THE TASK
When the line containing "theorem State.eaRead_kept (w" appears in the entries below, begin printing there and stop after the line containing "simp [State.eaWrite]"; print each of those lines exactly and no other line.

------ INFORMATION SHOWN ------

/-- CLOSE, PING, SUBSCRIBE, CENSUS and ALIGN (R26, R294, R302, R307 to R309, R542): received in an open session with nothing waiting, PING answers OK; CLOSE answers OK and closes the session;
SUBSCRIBE sets the session's classes and wing mask, and the first that takes DOME after a brown-out brings the BROWNOUT event; CENSUS with its reference latches timebase and ASN of every wing of
the mask that is out of RESET and BOOT and gives them after the count of REF periods, which has gone on by one or more; ALIGN with every
wing of its mask STOPPED loads their timebases and counts. Each answers OK; CENSUS and ALIGN without REF answer REFUSED, and ALIGN NOT_STOPPED when a wing
of its mask is not STOPPED. -/
def Obligations.PortRequests : Prop :=
  ∀ (s : State) (rq : Req), let n := rq.session
    let h := s.heard rq
    s.fresh rq .observer = true →
    exec (.ping rq) s = .next ((h.reply (rq.ask 0x04 0xE 0xF) .ok false []).pump) ∧
    exec (.close rq) s = .next ((((h.reply (rq.ask 0x03 0xE 0xF) .ok false [])).closeSession n).pump) ∧
    (∀ (c : Word) (m : BitVec 8), let q := rq.ask 0x40 0xE 0xE
      let u := (h.waitFor q).modSession n (fun (x : Session) => { x with classes := c, wings := m })
      (s.port.afterBrownout = false ∨ c.getLsbD 3 = false ∨ (s.port.sessions.get n).brownoutTold = true →
        exec (.subscribe rq c m) s = .next (finished q (some (.ok, false, []), u))) ∧
      (s.port.afterBrownout = true → c.getLsbD 3 = true → (s.port.sessions.get n).brownoutTold = false →
        exec (.subscribe rq c m) s = .next (finished q (some (.ok, false, []),
          (u.modSession n (fun (x : Session) => { x with brownoutTold := true })).eventTo (fun k _ => k == n) false 3 0xFF 1
            (natLe 4 s.dome.brownouts ++ [o8 (b2n s.dome.holdupShort)]))))) ∧
    (∀ mask : BitVec 8, s.fresh rq .operator = true → let q := rq.ask 0x30 0xE 0xE
      (s.dome.refLost = true → exec (.census rq mask) s = .next (finished q (some (.refused, false, []), h.waitFor q))) ∧
      (s.dome.refLost = false → ∃ os t, exec (.census rq mask) s = .next (finished q (some (.ok, false, os), t)) ∧ os.length = 120 ∧
        t.port.lastCensus = os ∧ os.take 8 = natLe 8 t.dome.refCount.toNat ∧
        (∃ k, k < 2 ^ 63 ∧ t.dome.refCount = s.dome.refCount + BitVec.ofNat 64 (k + 1)) ∧
        ∀ w : WingId, let x := s.wing w
          let out := mask.getLsbD w && decide (x.sys.state ≠ .reset) && decide (x.sys.state ≠ .boot)
          slice os (8 + 14 * w) 14 = (if out then [o8 x.sys.state.code] ++ natLe 8 x.now ++ natLe 5 x.lnk.asn else [o8 (128 + x.sys.state.code)] ++ zeros 13) ∧
          (t.wing w).win = (if out then { ts := x.now, asn := x.lnk.asn, count := (x.win.count + 1) % 65536 } else x.win))) ∧
    (∀ (mask : BitVec 8) (v : BitVec 64), s.fresh rq .keeper = true → let q := rq.ask 0x31 0xE 0xE
      let halted := ∀ w : WingId, mask.getLsbD w = true → (s.wing w).sys.state = .stopped
      (s.dome.refLost = true → exec (.align rq mask v) s = .next (finished q (some (.refused, false, []), h.waitFor q))) ∧
      (s.dome.refLost = false → ¬halted → exec (.align rq mask v) s = .next (finished q (some (.notStopped, false, []), h.waitFor q))) ∧
      (s.dome.refLost = false → halted → ∃ os t, exec (.align rq mask v) s = .next (finished q (some (.ok, false, os), t)) ∧
        os = mask :: natLe 8 t.dome.refCount.toNat ∧ t.port.aligns = (s.port.aligns + 1) % 2 ^ 32 ∧
        ∀ w : WingId, t.wing w = (if mask.getLsbD w then (s.wing w).alignLoad v.toNat else s.wing w)))

/-- SUBMIT, RETIRE, ITEM_QUERY, PARTNER_FETCH and WING_RESET (R60, R61, R240, R242, R304, R305), in an open session with nothing waiting: a submission to a wing that is not twinned is written to its ring when its frame has 12 to 256 octets, the wing is live, the ring has room and
the intake is open, and the first of these that fails answers BAD_FRAME, WING_UNAVAILABLE, RING_FULL or INTAKE_CLOSED; RETIRE is answered with the count and the lowest accession left, and by a standby with NOT_ACTIVE; ITEM_QUERY gives the items of the session's
credential that match, or NOT_FOUND, once the descriptors that stood in the intake rings have been taken; PARTNER_FETCH gives a piece of the payload held, or NOT_FOUND; WING_RESET answers OK and resets the
wing with cause HOST, but a FAULTED wing answers WING_UNAVAILABLE and stays so. -/
def Obligations.WorkRequests : Prop :=
  ∀ (s : State) (rq : Req) (w : WingId), let n := rq.session.val
    let h := s.heard rq
    let hand := fun (op : Nat) (b : Octets) => h.handed (rq.ask op w w) b
    (∀ b : SubmitBody, s.fresh rq .operator = true → s.pairOf w = none → b.ring.toNat < 4 → b.frame.length < 65536 →
      let q := rq.ask 0x20 w w
      let idx := ((s.wing w).ring b.ring.toNat).put
      let fits := 12 ≤ b.frame.length ∧ b.frame.length ≤ 256
      let up := (s.wing w).live = true
      let room := ((s.wing w).ring b.ring.toNat).full = false
      let no := fun (st : Status) => exec (.submit rq w b) s = .next (finished q (some (st, false, []), h.waitFor q))
      let u := h.setWing w (((s.wing w).ringAt b.ring.toNat idx).submitPut b.ring.toNat n (h.port.sessions.get n).cred b.octets)
      (fits → up → room → (s.wing w).wrk.open_ = true →
        exec (.submit rq w b) s = .next (u.waitFor { q with ring := b.ring.toNat, index := idx.toNat, tag := b.tag.toNat }).pump) ∧
      (¬fits → no .badFrame) ∧ (fits → ¬up → no .wingUnavailable) ∧ (fits → up → ¬room → no .ringFull) ∧
      (fits → up → room → (s.wing w).wrk.open_ = false → no .intakeClosed)) ∧
    (∀ f l : BitVec 48, s.fresh rq .operator = true → s.canHand w n = true →
      let u := hand 0x21 (natLe 6 f.toNat ++ natLe 6 l.toNat)
      (u.role w ≠ .standby → ∃ k low t, u.retire w f.toNat l.toNat = (k, low, t) ∧ k = ((u.wing w).wrk.items.filter (Item.retirable f.toNat l.toNat)).length ∧
        exec (.retire rq w f l) s = .next (answered w n (some (.ok, false, natLe 4 k ++ natLe 6 low), t))) ∧
      (u.role w = .standby → exec (.retire rq w f l) s = .next (answered w n (some (.notActive, false, []), u)))) ∧
    (∀ (m : Octet) (k : BitVec 48), s.fresh rq .operator = true → s.canHand w n = true → m.toNat ≤ 1 →
      let u := hand 0x22 (m :: natLe 6 k.toNat)
      let v := u.intakeAll w
      let cred := (u.port.sessions.get n).cred % 32
      let q : Query := { session := n, mode := m.toNat, key := k.toNat, cred := cred, puts := (List.range 4).map (fun r => ((u.wing w).ring r).put) }
      let l := ((v.wing w).wrk.items.filter (fun i => !i.partner && i.cred == cred && (if m = 0 then i.tag == k.toNat else i.acc == k.toNat))).take 16
      let answers := fun (st : Status) (b : Octets) => exec (.itemQuery rq w m k) s = .next (answered w n (some (st, false, b), v))
      ((v.wing w).queryReady q = true → l = [] → answers .notFound []) ∧
      ((v.wing w).queryReady q = true → l ≠ [] → answers .ok (o8 l.length :: l.flatMap (fun i => unpackW (i.final false)))) ∧
      ((v.wing w).queryReady q = false → exec (.itemQuery rq w m k) s =
        .next (v.modWing w (fun y => { y with wrk := { y.wrk with queries := y.wrk.queries ++ [q] } })).pump)) ∧
    (∀ (a : BitVec 48) (off c : Word), s.fresh rq .observer = true → s.canHand w n = true →
      let u := hand 0x23 (natLe 6 a.toNat ++ natLe 2 off.toNat ++ natLe 2 c.toNat)
      let held := (u.wing w).wrk.items.any (fun i => i.partner && i.acc == a.toNat)
      let answers := fun (st : Status) (b : Octets) => exec (.partnerFetch rq w a off c) s = .next (answered w n (some (st, false, b), u))
      (∀ r, held = true → (u.wing w).wrk.partnerRec a.toNat = some r → (c.toNat ≤ 1424 → answers .ok (slice r.payload off.toNat c.toNat)) ∧
        (1424 < c.toNat → answers .badLength [])) ∧
      (held = false ∨ (u.wing w).wrk.partnerRec a.toNat = none → answers .notFound [])) ∧
    (s.fresh rq .keeper = true → let q := rq.ask 0x28 w w
      ((s.wing w).sys.state ≠ .faulted → exec (.wingReset rq w) s = .next ((((h.waitFor q).finish q .ok false []).enterReset w .host).pump)) ∧
      ((s.wing w).sys.state = .faulted → exec (.wingReset rq w) s = .next (finished q (some (.wingUnavailable, false, []), h.waitFor q))))
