-- ==== Sys2Proof/Laws/KeptC.lean ====
section
/-! SUPPORT. What every operation keeps: the Dome outside what other units write, and the queue (Operands.lean to FeranOps.lean). -/
namespace Sys2Proof.Machine
open Sys2Proof

@[simp] theorem State.eaRead_kept (w : Nat) (ea : Word) (s : State) :
    (State.eaRead w ea s).2.dome.power = s.dome.power ∧ (State.eaRead w ea s).2.pending = s.pending := by
  simp [State.eaRead]

@[simp] theorem State.eaWrite_kept (w : Nat) (ea v : Word) (s : State) :
    (State.eaWrite w ea v s).dome.power = s.dome.power ∧ (State.eaWrite w ea v s).pending = s.pending := by
  simp [State.eaWrite]

@[simp] theorem State.modCore_kept (w : Nat) (f : Core → Core) (s : State) :
    (State.modCore w f s).dome.power = s.dome.power ∧ (State.modCore w f s).pending = s.pending := by
  simp [State.modCore]

@[simp] theorem State.lastFault_kept (w vec pc : Nat) (op : Word) (applet : Bool) (s : State) :
    (State.lastFault w vec pc op applet s).dome.power = s.dome.power ∧ (State.lastFault w vec pc op applet s).pending = s.pending := by
  simp [State.lastFault]

@[simp] theorem State.lockUp_kept (w vec : Nat) (at_ : BitVec 24) (op : Word) (s : State) :
    (State.lockUp w vec at_ op s).dome.power = s.dome.power ∧ (State.lockUp w vec at_ op s).pending = s.pending := by
  simp [State.lockUp]

@[simp] theorem State.trapEnter_kept (w vec : Nat) (saved at_ : BitVec 24) (op : Word) (s : State) :
    (State.trapEnter w vec saved at_ op s).dome.power = s.dome.power ∧ (State.trapEnter w vec saved at_ op s).pending = s.pending := by
  simp only [State.trapEnter]; (repeat' split) <;> simp

@[simp] theorem State.interrupt_kept (w : Nat) (s : State) :
    (State.interrupt w s).dome.power = s.dome.power ∧ (State.interrupt w s).pending = s.pending := by
  simp [State.interrupt]

@[simp] theorem State.dropFrame_kept (w : Nat) (s : State) :
    (State.dropFrame w s).dome.power = s.dome.power ∧ (State.dropFrame w s).pending = s.pending := by
  simp [State.dropFrame]

@[simp] theorem State.appletTell_kept (w : Nat) (s : State) :
    (State.appletTell w s).dome.power = s.dome.power ∧ (State.appletTell w s).pending = s.pending := by
  simp [State.appletTell]

@[simp] theorem State.appletEnd_kept (w : Nat) (st : AppletState) (cause : Nat) (exit : Word) (s : State) :
    (State.appletEnd w st cause exit s).dome.power = s.dome.power ∧ (State.appletEnd w st cause exit s).pending = s.pending := by
  simp only [State.appletEnd]; (repeat' split) <;> simp

@[simp] theorem State.raiseTrap_kept (w : Nat) (op : Word) (t : Trap) (s : State) :
    (State.raiseTrap w op t s).dome.power = s.dome.power ∧ (State.raiseTrap w op t s).pending = s.pending := by
  simp only [State.raiseTrap]; (repeat' split) <;> simp

theorem State.fetchFault_kept (w len : Nat) (s : State) :
    ∀ r, (State.fetchFault w len s) = some r → r.2.dome.power = s.dome.power ∧ r.2.pending = s.pending := by
  simp only [State.fetchFault]; (repeat' split) <;> simp

@[simp] theorem State.halt_kept (w : Nat) (s : State) : (State.halt w s).dome.power = s.dome.power ∧ (State.halt w s).pending = s.pending := by
  simp [State.halt]

@[simp] theorem State.svc_kept (w : Nat) (n : Nat) (op : Word) (s : State) :
    (State.svc w n op s).dome.power = s.dome.power ∧ (State.svc w n op s).pending = s.pending := by
  simp only [State.svc]; (repeat' split) <;> simp

@[simp] theorem State.brk_kept (w : Nat) (op : Word) (s : State) :
    (State.brk w op s).dome.power = s.dome.power ∧ (State.brk w op s).pending = s.pending := by
  simp only [State.brk]; (repeat' split) <;> simp

theorem State.reti_kept (w : Nat) (s : State) : ∀ t, (State.reti w s) = .ok t → t.dome.power = s.dome.power ∧ t.pending = s.pending := by
  simp only [State.reti]; (repeat' split) <;> simp

@[simp] theorem State.svcReturn_kept (w : Nat) (z : Option Bool) (s : State) :
    (State.svcReturn w z s).dome.power = s.dome.power ∧ (State.svcReturn w z s).pending = s.pending := by
  grind [State.svcReturn, State.setWing, State.modWing, State.modCore_kept, State.reti_kept]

------

SOLUTION FOR THIS TASK
@[simp] theorem State.eaRead_kept (w : Nat) (ea : Word) (s : State) :
    (State.eaRead w ea s).2.dome.power = s.dome.power ∧ (State.eaRead w ea s).2.pending = s.pending := by
  simp [State.eaRead]

@[simp] theorem State.eaWrite_kept (w : Nat) (ea v : Word) (s : State) :
    (State.eaWrite w ea v s).dome.power = s.dome.power ∧ (State.eaWrite w ea v s).pending = s.pending := by
  simp [State.eaWrite]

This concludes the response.